Another product from her portfolio—MyMilli-Q™ Remote Care application—built in-house as an accompanying software for MilliQ Labwater products, has been recognised by Business Leadership Awards 2022.
Making herself redundant
“My motive in Merck is to make myself redundant, because every time I make myself redundant, there’s a new opportunity knocking on my door,” she declares.
She continues, “When you take on a job profile, either you are building a team from scratch, or have a team. You are looking at the current status and the opportunities to develop it further, align with the organisation’s vision, and so on. The first three months go into listening and learning. The next year goes into establishing new practices, thought processes, forming a new identity and aligning better and the next year goes into stabilising it.”
Panicker says ideally, in three to four years, you’d have figured out everything in the role, even identified a successor, and even if you took a month off, nothing in the chain breaks. And here is where you have made yourself redundant.
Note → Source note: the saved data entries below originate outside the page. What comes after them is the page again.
-- ==== Sys2Proof/Proofs/FaultEvents.lean ====
section
/-! PROOF. The events that call for a fault stop make it (O19), and what the end of an event leaves. -/

namespace Sys2Proof.Proofs

open Sys2Proof Sys2Proof.Machine Sys2Proof.Safety Sys2Proof.Laws

/-! ### Faults (O19) -/

theorem judgeHold_same {held : Bool} {s : State} (h : s.flc.holds.any = held) : judgeHold held s = s := by
  simp [judgeHold, h]

/-- An event that leaves the hold cause set as it was ends with the transmitter's pick alone (R152, R185). -/
theorem endEvent_same {s t : State} (h : t.flc.holds = s.flc.holds) : endEvent s t = pump t := by
  rw [endEvent, judgeHold_same (by rw [h])]

theorem pump_llk_only (s : State) : pump s = { s with llk := (pump s).llk } := by
  rw [pump_eq]

/-- Settles O19. -/
theorem faultAndEstopEvents : Obligations.FaultAndEstopEvents := by
  refine ⟨fun s hr => ⟨fun n e hm he hp => ?_, fun c n e hx he hp => ?_, fun c p hc hp => ⟨_, ?_, faultStop_spec hr⟩,
    fun p hl hd hp => ⟨_, ?_, faultStop_spec hr⟩, fun t0 hl ht => ⟨_, ?_, faultStop_spec hr⟩, fun he => ⟨_, ?_, faultStop_spec hr⟩⟩,
    fun s b hb => ?_⟩
  · have hj : (PosKind.pe0Jam, ((2401 + s.pfs.profile.minBlock : Nat) : Int)) ∈ reachedPositions s e :=
      mem_reachedPositions.2 ⟨mem_positions_iff.2 (.inr ⟨hr, .inl (mem_pe0Positions.2
        ⟨by rw [(entry_some he).2]; exact hm, .inr ⟨rfl, rfl⟩⟩)⟩), hp⟩
    refine ⟨_, ?_, faultStop_spec hr⟩
    show execPe0JamPosition s = _
    simp only [execPe0JamPosition, hm, takeDue_of_mem he hj, act]
  · have hj : (PosKind.missing c, ((supDist s.pfs.profile e c + s.pfs.profile.slipTol + s.pfs.profile.minBlock + 1 : Nat) : Int)) ∈
        reachedPositions s e :=
      mem_reachedPositions.2 ⟨mem_positions_iff.2 (.inr ⟨hr, .inr (.inl (mem_missingPositions.2
        ⟨c, rfl, by rw [(entry_some he).2]; exact hx, rfl⟩))⟩), hp⟩
    refine ⟨_, ?_, faultStop_spec hr⟩
    show execMissingPosition c n s = _
    simp only [execMissingPosition, takeDue_of_mem he hj, act]
  · show execBlockedPosition c s = _
    simp [execBlockedPosition, hc, hp]
  · show execDrainLimitPosition s = _
    simp [execDrainLimitPosition, hl, hd, hp]
  · show execRunUpLimit s = _
    simp only [execRunUpLimit, hl, ht]
    rfl
  · show execEstopChange true s = _
    simp only [execEstopChange, he]
    rfl
  · show ∃ t, execEstopChange b s = .next t ∧ _
    unfold execEstopChange
    split
    next he => exact ⟨s, rfl, by subst he; rfl, .refl _ _⟩
    next he =>
      rcases hb with rfl | hb
      · exact ⟨_, rfl, rfl, .of_eq rfl⟩
      · have hf : faultStop .estop { s with flc := { s.flc with estop := b } } = { s with flc := { s.flc with estop := b } } := by
          unfold faultStop; rw [if_neg (by simpa [running] using hb)]
        cases b
        · exact ⟨_, rfl, rfl, .of_eq rfl⟩
        · dsimp only [if_true]
          rw [hf, endEvent_same (by rfl)]
          exact ⟨_, rfl, pump_llk_only _, .left_eq (by rfl) (pump_kept [] _)⟩

end Sys2Proof.Proofs
end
Understanding this redundancy, and changing her role every two years with a hunger to learn has helped her climb the ladder at Merck.
But the rise from a sales job to the head of application technology has not been one without challenges.
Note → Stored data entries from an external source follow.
-- ==== Sys2Proof/Proofs/Decisions.lean ====
section
/-! PROOF. The decision at DP written into the entry and handed on to the lists, the merge record, the gates and the cancellers (O34). -/

namespace Sys2Proof.Proofs

open Sys2Proof Sys2Proof.Machine Sys2Proof.Safety Sys2Proof.Laws

/-! ### Arm and fire points already reached (R103) -/

/-- The first half of `armAtDp`: the arm point where it is already reached (R103). -/
def armFirst (n : LetterNo) (s : State) : State :=
  match s.entry? n with
  | some e => match e.stream, e.job with
    | some c, some _ => if running s && reached s.trk.belt (at' e.anchor (armOffset s e c)) then armAct n s else s
    | _, _ => s
  | none => s

/-- The second half of `armAtDp`: the fire point where it is already reached (R103). -/
def fireNext (n : LetterNo) (s : State) : State :=
  match s.entry? n with
  | some e => match e.stream, e.job with
    | some c, some j => if running s && reached s.trk.belt (at' e.anchor (fireOffset s e c j)) then fireAct n s else s
    | _, _ => s
  | none => s

theorem armAtDp_eq (n : LetterNo) (s : State) : armAtDp n s = fireNext n (armFirst n s) :=
  rfl

theorem armAtDp_stopped {n : LetterNo} {s : State} (hr : running s = false) : armAtDp n s = s := by
  have harm : armFirst n s = s := by
    unfold armFirst
    simp only [hr, Bool.false_and, Bool.false_eq_true, if_false]
    split
    · split <;> rfl
    · rfl
  rw [armAtDp_eq, harm]
  unfold fireNext
  simp only [hr, Bool.false_and, Bool.false_eq_true, if_false]
  split
  · split <;> rfl
  · rfl

theorem armAtDp_jobless {n : LetterNo} {e : Entry} {s : State} (he : s.entry? n = some e) (hj : e.job = none) : armAtDp n s = s := by
  have harm : armFirst n s = s := by simp [armFirst, he, hj]
  rw [armAtDp_eq, harm]
  simp [fireNext, he, hj]

/-- A letter with a cancel job took those of its arm and fire points that were already reached, the arm point first (R103). -/
structure PointsTaken (n : LetterNo) (e : Entry) (c : Stream) (j : CancelJob) (s t : State) : Prop where
  neither : ¬ reached s.trk.belt (at' e.anchor (armOffset s e c)) = true →
    ¬ reached s.trk.belt (at' e.anchor (fireOffset s e c j)) = true → t = { s with llk := t.llk }
  arm     : reached s.trk.belt (at' e.anchor (armOffset s e c)) = true →
    ¬ reached s.trk.belt (at' e.anchor (fireOffset s e c j)) = true → ArmTaken n e c j s t
  fire    : ¬ reached s.trk.belt (at' e.anchor (armOffset s e c)) = true →
    reached s.trk.belt (at' e.anchor (fireOffset s e c j)) = true → FireTaken n e c j s t
  both    : reached s.trk.belt (at' e.anchor (armOffset s e c)) = true →
    reached s.trk.belt (at' e.anchor (fireOffset s e c j)) = true →
    ∃ v k, ArmTaken n e c j s v ∧ (v.entry? n).bind (·.job) = some k ∧ FireTaken n { e with job := some k } c k v t

section
variable {n : LetterNo} {e : Entry} {c : Stream} {j : CancelJob} {s : State} (hr : running s = true) (he : s.entry? n = some e)
  (hc : e.stream = some c) (hj : e.job = some j)
include hr he hc hj

theorem armFirst_at : armFirst n s = if reached s.trk.belt (at' e.anchor (armOffset s e c)) = true then armAct n s else s := by
  simp only [armFirst, he, hc, hj, hr, Bool.true_and]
“There is a credibility challenge because there are purists always questioning you about technology. Developers would dismiss me outright and say, “Yeh aapko samajh mein nahin aayega.” (you will not understand this). Eventually, you will have to build allies to support you.”
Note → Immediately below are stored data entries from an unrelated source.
theorem allCells_iff (l : Latched) (b : BufRec) :
    allCells l b = true ↔ ∀ g, l.usable.get g = true → l.n ≤ (b.cells.get g).length := by
  have hmem : ∀ g : Head, g ∈ Head.all := fun g => by cases g <;> decide
  simp only [allCells, List.all_eq_true, hmem, true_implies, Bool.or_eq_true, Bool.not_eq_true', decide_eq_true_eq]
  exact forall_congr' fun g => by cases l.usable.get g <;> simp

theorem awaits_iff (b : BufRec) (h : Head) (p : Pulse) : awaits b h p = true ↔
    b.phase = .filling ∧ b.letter = some p.letter ∧ b.lost.get h = none ∧ (b.cells.get h).length = p.cell := by
  simp [awaits, and_assoc]

/-- The item of the work list that the scan in a buffer becomes (R53). -/
def workItem (b : Buf) (n : LetterNo) (s : State) : WorkItem where
  buf := b
  letter := n
  time := s.now

section
variable {b : Buf} {n : LetterNo} {l : Latched} {e : Entry} {s : State} (hc : ScanComplete s b n l) (he : s.entry? n = some e)
include hc he

/-- A scan completed while a computation runs waits for it (R49, R53). -/
theorem checkComplete_waits (hs : s.mkf.slot ≠ none) : checkComplete b s =
    { withEntry n { e with scan := .waiting } s with
      scu := { s.scu with bufs := s.scu.bufs.set b { s.scu.bufs.get b with phase := .waiting } }
      mkf := { s.mkf with work := s.mkf.work ++ [workItem b n s] } } := by
  rw [checkComplete_complete hc, takeUp_busy (s := scanJoined b n s) (.inl hs),
    ← updEntry_eq_withEntry (fun e => { e with scan := .waiting }) he]
  rfl

/-- A scan completed with the computing slot empty is taken up at once (R53). -/
theorem checkComplete_taken (hs : s.mkf.slot = none) (hw : s.mkf.work = []) : checkComplete b s =
    { withEntry n { e with scan := .computing } s with
      scu := { s.scu with bufs := s.scu.bufs.set b { s.scu.bufs.get b with phase := .computing } }
      mkf := { s.mkf with slot := some { buf := b, letter := n, time := s.now, params := some l } } } := by
  obtain ⟨-, -, hl, -⟩ := id hc
  have hwork : (scanJoined b n s).mkf.work = [workItem b n s] := congrArg (· ++ [workItem b n s]) hw
  have hentry : (scanJoined b n s).entry? n = some { e with scan := .waiting } := by
    have h := entry_upd n n (fun e => { e with scan := .waiting }) (fun _ => rfl) s
    rw [if_pos rfl, he] at h
    exact h
  have hparams : ((scanJoined b n s).entry? n).bind (·.latched) = some l := by
    rw [he] at hl
    rw [hentry]
    exact hl
  have hitem : slotItem (scanJoined b n s) (workItem b n s) = { buf := b, letter := n, time := s.now, params := some l } :=
    congrArg (fun q => ({ buf := b, letter := n, time := s.now, params := q } : SlotItem)) hparams
  have htwice := updEntry_updEntry (n := n) (f := fun e => { e with scan := .waiting }) (g := fun e => { e with scan := .computing })
    (fun _ => rfl) s
  rw [checkComplete_complete hc, takeUp_next (s := scanJoined b n s) hs hwork, hitem,
    ← updEntry_eq_withEntry (fun e => { e with scan := .computing }) he]
  have htrk : (updEntry n (fun e => { e with scan := .computing }) (updEntry n (fun e => { e with scan := .waiting }) s)).trk =
      (updEntry n (fun e => { e with scan := .computing }) s).trk := congrArg State.trk htwice
  have hbufs : (s.scu.bufs.upd b fun r => { r with phase := .waiting }).upd b (fun r => { r with phase := .computing }) =
      s.scu.bufs.set b { s.scu.bufs.get b with phase := .computing } := by
    cases b <;> rfl
  have hmkf : ({ s.mkf with
      work := [], slot := some { buf := b, letter := n, time := s.now, params := some l } } : Mkf) =
      { s.mkf with slot := some { buf := b, letter := n, time := s.now, params := some l } } := by
    rw [← hw]
  exact congr (congr (congrArg (fun k x m => ({ s with trk := k, scu := { s.scu with bufs := x }, mkf := m } : State)) htrk) hbufs)
    hmkf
Within a few months into her product development role, she was confident enough to question the developers and build credibility.
Sustaining women in tech
Panicker says it’s heartening to see more women entering tech at the entry-level. But as they began to climb the upper levels, the proportion of women decreases and culminates into single digits at the top-most level.
“The problem is part-organisational and part-societal. We lose a lot of women to life events and the fact that from a management perspective, big companies are still not open to employing women in part-time roles. This will definitely change things on ground,” she avers.
“We have fewer women in leadership roles because we are not flexible enough to accommodate them in the workforce. There are women who can do a day’s work in just four hours. It would be a win-win for a company to employ them,” she adds.
(The copy was updated with additional information from the company.)